• _Input_
------------------------------------------------

-- ==== Sys2Proof/WellFormed.lean ====
section
/-! DEFINITION. Which instructions the spec's encodings and signatures admit: lengths that a length byte can say,
reserved classes that hold only reserved values, operands in the range their rule gives. -/

namespace Sys2Proof

/-- The four assigned type values and, alike, the four assigned command values are 1 to 4 (R84, R89). -/
def assigned (v : Byte) : Bool := v = 0x01#8 || v = 0x02#8 || v = 0x03#8 || v = 0x04#8

/-- The four state payload values (R86). -/
def legalState (v : Byte) : Bool := v = 0x00#8 || v = 0x02#8 || v = 0x03#8 || v = 0x04#8

/-- The wire error codes `0x00` to `0x04` (R221, R222). -/
def wireError (e : Byte) : Bool := decide (e.toNat ≤ 4)

/-- Whether two length-prefixed strings stand at the front of `a` (the bounds of R136). -/
def holdsTwoFields (a : Bytes) : Bool :=
  match a with
  | [] => false
  | sl :: r =>
    match r.drop sl.toNat with
    | [] => false
    | pl :: q => decide (pl.toNat ≤ q.length)

/-- The condition of the row `RPC_MALFORMED`: too short for its header, a data length byte that does not say how many
bytes follow (R132), or `WifiSettings` lengths that overrun the data (R136). -/
def malformedPayload (p : Bytes) : Bool :=
  match p with
  | c :: d :: a => d.toNat ≠ a.length || (c = 0x01#8 && !holdsTwoFields a)
  | _ => true

/-- An instruction that the spec's encoding or signature admits. -/
def Instr.wellFormed : Instr → Bool
  | .currentState p | .errorState p | .rpcCommand p | .rpcResponse p => decide (p.length ≤ 255)
  | .frameReservedType t p => !assigned t && decide (p.length ≤ 255)
  | .wifiSettings ssid pw tr => decide (2 + ssid.length + pw.length + tr.length ≤ 253)
  | .getCurrentState d | .getDeviceInfo d | .getWifiNetworks d => decide (d.length ≤ 253)
  | .rpcReservedCommand c d => !assigned c && decide (d.length ≤ 253)
  | .rpcMalformed p => decide (p.length ≤ 255) && malformedPayload p
  | .pPreamble _ | .pVersion _ | .pType _ | .pLength _ | .pPayload _ | .pChecksum _
  | .pChecksumMismatch _ | .pChecksumMatch _ => true
  | .rxByte _ | .tick | .reset => true
  | .decode _ _ | .buildRpcResponse _ _ _ => true
  | .makeFrame _ p => decide (p.length ≤ 255)
  | .emitState v | .setState v => legalState v
  | .emitError e | .setError e => wireError e
  | .emitRpcResponse _ _ | .emit _ => true
  | .dispatch (.wifiSettings ssid pw) => decide (ssid.length ≤ 255) && decide (pw.length ≤ 255)
  | .dispatch _ | .dispatchUnknown _ | .sendDeviceUrl _ => true
  | .tryConnect ssid pw => decide (ssid.length ≤ 255) && decide (pw.length ≤ 255)
  | .cmCycleStart | .cmSuccess | .cmTimeout | .cmExhaustion | .cmGiveUp | .cmEdge => true

end Sys2Proof
end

------------------------------------------------

• _Exercise prompt_
Every line containing the string "with" is required; copy each such line from the data.

• _Answer for the task_
  match a with
    match r.drop sl.toNat with
  match p with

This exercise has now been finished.